You are welcome to run the Traverse City trial also with an ecollar, you will be scored but you won't be eligible to place. You are also welcome to run when we have space available a dog that does not meet for whatever reason the Min Entry requirements, this could be a dog that is a Master Hunter, or an already qualified dog at a previous RGS trial.

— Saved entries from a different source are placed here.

-- ==== Sys2Proof/Syntax.lean ====
section
/-! DEFINITION. The command set SCKM-CMD version 1 (00_scope.md R3, 30_encoding.md R75): the two commands as terms,
and the assembler notation with its pseudo-commands (30_encoding.md R82, R83). -/

namespace Sys2Proof

/-- The two commands of SCKM (00_scope.md R3), one constructor per row of the opcode table. Every operand is the
whole 32-bit word taken as an unsigned number (30_encoding.md R74), and every value of it is legal (R75). -/
inductive Instr where
  /-- `NEW kaddr, klen, naddr, nlen` (30_encoding.md R72). -/
  | new (kaddr klen naddr nlen : Word)
  /-- `APPLY dst, dlen, src, slen` (30_encoding.md R73). -/
  | apply (dst dlen src slen : Word)
  deriving DecidableEq, Repr

/-- A line of the assembler notation: "a mnemonic and four operands in word order" or a pseudo-command
(30_encoding.md R82, R83). Operands are plain numbers here; each must be below 2^32 (WellFormed). -/
inductive Asm where
  | new (kaddr klen naddr nlen : Nat)
  | apply (dst dlen src slen : Nat)
  /-- `XORKS dst, src, len`: the normal equal-length call. -/
  | xorks (dst src len : Nat)
  /-- `XORIP buf, len`: in place. -/
  | xorip (buf len : Nat)
  /-- `NEWK kaddr, naddr`: construction with the only legal lengths. -/
  | newk (kaddr naddr : Nat)
  /-- `NOP`: the zero-length call. -/
  | nop
  deriving DecidableEq, Repr

end Sys2Proof
end

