-- ==== Sys2Proof/WellFormed.lean ====
section
/-! DEFINITION. What makes a term of the syntax well formed. A command (`Instr`) needs no check: its operands are
32-bit words and "no value of `W1` to `W4` makes a packet illegal" (30_encoding.md R75). An assembler line does:
"Operands are unsigned numbers ... each below 2^32" (30_encoding.md R82). -/

namespace Sys2Proof

/-- An assembler operand fits an operand word: it is below 2^32 (30_encoding.md R82). -/
def fitsWord (n : Nat) : Bool := decide (n < 2 ^ 32)

/-- Every operand of the line is below 2^32 (30_encoding.md R82). -/
def Asm.wellFormed : Asm → Bool
  | .new ka kl na nl => fitsWord ka && fitsWord kl && fitsWord na && fitsWord nl
  | .apply d dl s sl => fitsWord d && fitsWord dl && fitsWord s && fitsWord sl
  | .xorks d s l => fitsWord d && fitsWord s && fitsWord l
  | .xorip b l => fitsWord b && fitsWord l
  | .newk ka na => fitsWord ka && fitsWord na
  | .nop => true

end Sys2Proof
end

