-- ==== Sys2Proof/Machine/Apply.lean ====
section
/-! DEFINITION. The APPLY command (42_apply.md R120 to R139), over any block function `B`; the machine's own is
`Config.blockFn`. -/

namespace Sys2Proof.Machine

/-- Step a of a pass: a block is generated when the cached one is used up (42_apply.md R123); none where GEN raises
`CounterExhausted`. -/
def State.refill (B : Config.BlockFn) (s : State) : Option State :=
  if s.pbbExhausted then s.gen B else some s

/-- The loop of APPLY over `L = len` bytes from cursor `cur` (42_apply.md R123): while bytes remain, refill, take the
run length, XOR the run, TAKE; then `respond(OK)`. The first argument bounds the passes: "each pass has `n >= 1`, so
the loop ends after at most `L` passes", so a loop that starts with `L` passes and `CUR = 0` never stops for want of
them (Laws: applyLoop_passes). -/
def applyLoop (B : Config.BlockFn) (dst src len : Word) : Nat → Word → State → State
  | 0, _, s => s.respond .ok
  | passes + 1, cur, s =>
    if cur < len then
      match s.refill B with
      | none => s.raise .counterExhausted
      | some s1 =>
        let n := s1.runLen (len - cur)
        applyLoop B dst src len passes (takeCursor cur n) ((s1.xorRun dst src cur n).takeOffset n)
    else s.respond .ok

/-- APPLY from its acceptance to its response: the instance check (42_apply.md R121), the length check (R122), the
loop (R123), in the order of 60_exceptions.md R156. -/
def applyBody (B : Config.BlockFn) (dst dlen src slen : Word) (s : State) : State :=
  match s.st with
  | .empty => s.raise .noInstance
  | .dead => s.raise .counterExhausted
  | .ready =>
    if dlen ≠ slen then s.raise .lengthMismatch
    else applyLoop B dst src slen slen.toNat 0#32 s

/-- APPLY over a given block function. -/
def execApplyWith (B : Config.BlockFn) (dst dlen src slen : Word) (s : State) :
    Host.Outcome State Fault Refusal :=
  s.runCommand (some (.apply dst dlen src slen)) (applyBody B dst dlen src slen)

/-- The meaning of `APPLY dst, dlen, src, slen` (42_apply.md R120). -/
def execApply (dst dlen src slen : Word) (s : State) : Host.Outcome State Fault Refusal :=
  execApplyWith Config.blockFn dst dlen src slen s

end Sys2Proof.Machine
end

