-- ==== Sys2Proof/Safety.lean ====
section
/-! DEFINITION. The words in which claims about SCKM are made: the stream position and the keystream (10_state.md R31,
42_apply.md R130), the invariants of 10_state.md R28, R30 and R32, commands one after another, and what a step may be. -/

namespace Sys2Proof.Machine

/-! ## The stream -/

/-- `POS = 64 * COUNTER + OFFSET - 64`, the keystream bytes consumed since NEW (10_state.md R31). -/
def State.pos (s : State) : Nat := 64 * s.counter.toNat + s.offset.toNat - 64

/-- `KS(p) = BLOCK_FN(KEY, NONCE, p div 64)[p mod 64]` (42_apply.md R130). -/
def keystreamByte (B : Config.BlockFn) (key : Bytes 32) (nonce : Bytes 8) (p : Nat) : Byte :=
  (B key nonce (BitVec.ofNat 64 (p / 64)))[p % 64]'(Nat.mod_lt p (by decide))

/-- The keystream of the machine's own block function under the instance's key and nonce. -/
def State.ks (s : State) (p : Nat) : Byte := keystreamByte Config.blockFn s.key s.nonce p

/-- The number of usable keystream bytes of an instance, `64 * (2^64 - 1)` (42_apply.md R131). -/
def streamCapacity : Nat := 64 * (2 ^ 64 - 1)

/-! ## Invariants -/

/-- The cached-block invariant (10_state.md R30). In the reset state its first line holds as well (R36). -/
def State.cachedBlock (B : Config.BlockFn) (s : State) : Prop :=
  (s.counter = 0#64 → s.offset = 64#7 ∧ s.ksblock = Bytes.zero 64) ∧
  (s.counter ≠ 0#64 → s.ksblock = B s.key s.nonce (s.counter - 1#64))

/-- While `ST = EMPTY` every register has its reset value (10_state.md R36: only a successful NEW writes them first). -/
def State.emptyIsReset (s : State) : Prop :=
  s.st = .empty →
    s.key = State.reset.key ∧ s.nonce = State.reset.nonce ∧ s.counter = 0#64 ∧
    s.ksblock = State.reset.ksblock ∧ s.offset = 64#7

/-- A `DEAD` instance stands where `CounterExhausted` left it (60_exceptions.md R153). -/
def State.deadIsExhausted (s : State) : Prop :=
  s.st = .dead → s.counter = Config.counterMax ∧ s.offset = 64#7

/-- An APPLY in flight that is past its checks: equal lengths, a READY instance, `CUR` within the length, and with `m`
bytes still to be taken from the cached block in this run (40_units_microops.md R97, R100). -/
def State.applying (s : State) (f : Flight) (m : Nat) : Prop :=
  ∃ dst src len, f.cmd = some (.apply dst len src len) ∧ s.st = .ready ∧
    s.offset.toNat + m ≤ 64 ∧ f.cur.toNat + m ≤ len.toNat ∧
    (s.offset = 0#7 → f.cur.toNat < len.toNat)

/-- The transient state is one that an accepted command leads to (10_state.md R27). `OFFSET` is 0 only between GEN and
the run that follows it inside a command (42_apply.md R131). -/
def State.flightLegal (s : State) : Prop :=
  match s.flight with
  | none => s.offset ≠ 0#7
  | some f =>
    match f.phase with
    | .check => f.cur = 0#32 ∧ s.offset ≠ 0#7
    | .construct => (∃ kaddr naddr, f.cmd = some (.new kaddr 32#32 naddr 8#32)) ∧ s.offset ≠ 0#7
    | .loop => s.applying f 0
    | .read k => k < f.n ∧ s.applying f f.n
    | .write k => k < f.n ∧ s.applying f f.n
    | .take => 0 < f.n ∧ s.applying f f.n
    | .respond w => (∃ r : Result, w = r.word) ∧ s.offset ≠ 0#7

/-- What holds between any two steps: memory in its canonical form; `0 <= OFFSET <= 64` and the reachable register
values (10_state.md R28, R32); the cached block (R30); an EMPTY block at reset values (R36), a DEAD one exhausted
(60_exceptions.md R153); and transient state that fits the command in flight (R27). -/
def State.inv (s : State) : Prop :=
  s.mem.wf ∧ s.regsLegal = true ∧ s.cachedBlock Config.blockFn ∧ s.emptyIsReset ∧ s.deadIsExhausted ∧
    s.flightLegal

/-- The transfers on the command and response ports alternate, memory and block-function transfers stand only between
a command and its response (10_state.md R41, R42, 20_memory.md R61, 30_encoding.md R80), and a RESET ends a command
without a response (70_reset_and_hazards.md R181): `some true` if they do and a command is in flight after them,
`some false` if they do and none is, newest transfer first. -/
def portsInFlight : List Transfer → Option Bool
  | [] => some false
  | .cmd _ :: r => if portsInFlight r = some false then some true else none
  | .rsp _ :: r => if portsInFlight r = some true then some false else none
  | .reset :: r => if portsInFlight r = none then none else some false
  | .memRead _ _ :: r => if portsInFlight r = some true then some true else none
  | .memWrite _ _ :: r => if portsInFlight r = some true then some true else none
  | .blk _ _ _ _ :: r => if portsInFlight r = some true then some true else none

/-! ## Commands -/

/-- `s` with the command `c` ended, the response `r` presented, and nothing else changed: no register, no byte of
memory, no transfer on the memory or block-function port. -/
def State.ended (s : State) (c : Option Instr) (r : Result) : State :=
  { s with flight := some { cmd := c, cur := 0#32, n := 0, data := 0#8, phase := .respond r.word } }

/-- The response presented is `r`. -/
def State.answered (s : State) (r : Result) : Prop := s.rspData = some r.word

/-- The `n` bytes of a buffer, in index order (20_memory.md R51). -/
def State.bufferBytes (s : State) (base : Word) (n : Nat) : List Byte :=
  (List.range n).map fun j => s.byteAt (bufAddr base j)

/-- The commands one after another, each response taken before the next; none unless each answers OK. -/
def runOk : List Instr → State → Option State
  | [], s => some s
  | i :: is, s =>
    match exec i s with
    | .next t => if t.rspData = some Result.ok.word then runOk is (t.takeResponse Result.ok.word) else none
    | _ => none

/-- A piece of a stream: one APPLY of equal lengths. -/
structure Chunk where
  dst : Word
  src : Word
  len : Word
  deriving DecidableEq, Repr

/-- The APPLY of a chunk. -/
def Chunk.cmd (c : Chunk) : Instr := .apply c.dst c.len c.src c.len

/-- The chunks' commands one after another (42_apply.md R133): the source bytes each met before it ran, the
destination bytes after it, and the end state; none unless each answers OK. -/
def streamChunks : List Chunk → State → Option (List Byte × List Byte × State)
  | [], s => some ([], [], s)
  | c :: cs, s =>
    match runOk [c.cmd] s with
    | none => none
    | some t =>
      match streamChunks cs t with
      | none => none
      | some (input, output, u) =>
        some (s.bufferBytes c.src c.len.toNat ++ input, t.bufferBytes c.dst c.len.toNat ++ output, u)

/-- The same where other agents write memory between the chunks: each is paired with what memory holds when it is sent
(20_memory.md R61). -/
def streamAcross : List (Memory × Chunk) → State → Option (List Byte × List Byte × State)
  | [], s => some ([], [], s)
  | (m, c) :: cs, s =>
    match runOk [c.cmd] { s with mem := m } with
    | none => none
    | some t =>
      match streamAcross cs t with
      | none => none
      | some (input, output, u) =>
        some ({ s with mem := m }.bufferBytes c.src c.len.toNat ++ input,
          t.bufferBytes c.dst c.len.toNat ++ output, u)

/-- Let SCKM alone make `k` micro-operations. -/
def advanceMany (B : Config.BlockFn) : Nat → State → Host.Outcome State Fault Refusal
  | 0, s => .next s
  | k + 1, s =>
    match advance B s with
    | .next t => advanceMany B k t
    | o => o

/-- A bound on the micro-operations of a command (70_reset_and_hazards.md R193): check and construction for NEW; for
APPLY at most five for each byte, the check and the end. -/
def microBound : Instr → Nat
  | .new _ _ _ _ => 2
  | .apply _ _ _ slen => 5 * slen.toNat + 2

/-! ## What a step may be -/

/-- The step is a RESET. -/
def State.resets (s : State) : Prop := ∃ rest, s.host = .reset :: rest

/-- The step is SCKM's own: the host does nothing, lets SCKM go on, or has to wait for a port (log entry 4). -/
def State.ownStep (s : State) : Bool :=
  match s.host with
  | [] => true
  | .send _ :: _ => !s.cmdReady
  | .offer _ :: _ => !s.cmdReady
  | .tick :: _ => true
  | .take :: _ => s.rspData.isNone
  | .reset :: _ => false
  | .write _ _ :: _ => false
  | .read _ :: _ => false

/-- The step runs the construction of a NEW: one with the right lengths is sent whole to a ready port, or the step is
SCKM's own and one in flight stands at its construction. -/
def State.constructs (s : State) : Prop :=
  (∃ p rest kaddr naddr, s.flight = none ∧ s.host = .send p :: rest ∧ decode p = .cmd (.new kaddr 32#32 naddr 8#32)) ∨
  (s.ownStep = true ∧ ∃ f, s.flight = some f ∧ f.phase = .construct)

/-- The transfer's access to memory: whether it writes, and the address. -/
def Transfer.access : Transfer → Option (Bool × Word)
  | .memRead a _ => some (false, a)
  | .memWrite a _ => some (true, a)
  | _ => none

/-- The transfer is a packet accepted on the command port. -/
def Transfer.isCmd : Transfer → Bool
  | .cmd _ => true
  | _ => false

/-- The transfer is a block request. -/
def Transfer.isBlk : Transfer → Bool
  | .blk _ _ _ _ => true
  | _ => false

end Sys2Proof.Machine
end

I am seeing some opinions that interfearence is an issue; it really is not, I ran in RJL a few years ago and Bella was paired with a Rhodesian Ridgeback, it was a young dog, he tagged Bella for five minutes, I simply sat my dog and gave the handler a chance to get his dog working, it took three attempts but the handler and judge were able to break away and we went about winning that trial. If your dog happens to interfere with another dog, well the judges are going to give the dog interfered with another chance especially if they think it has a chance to be used. 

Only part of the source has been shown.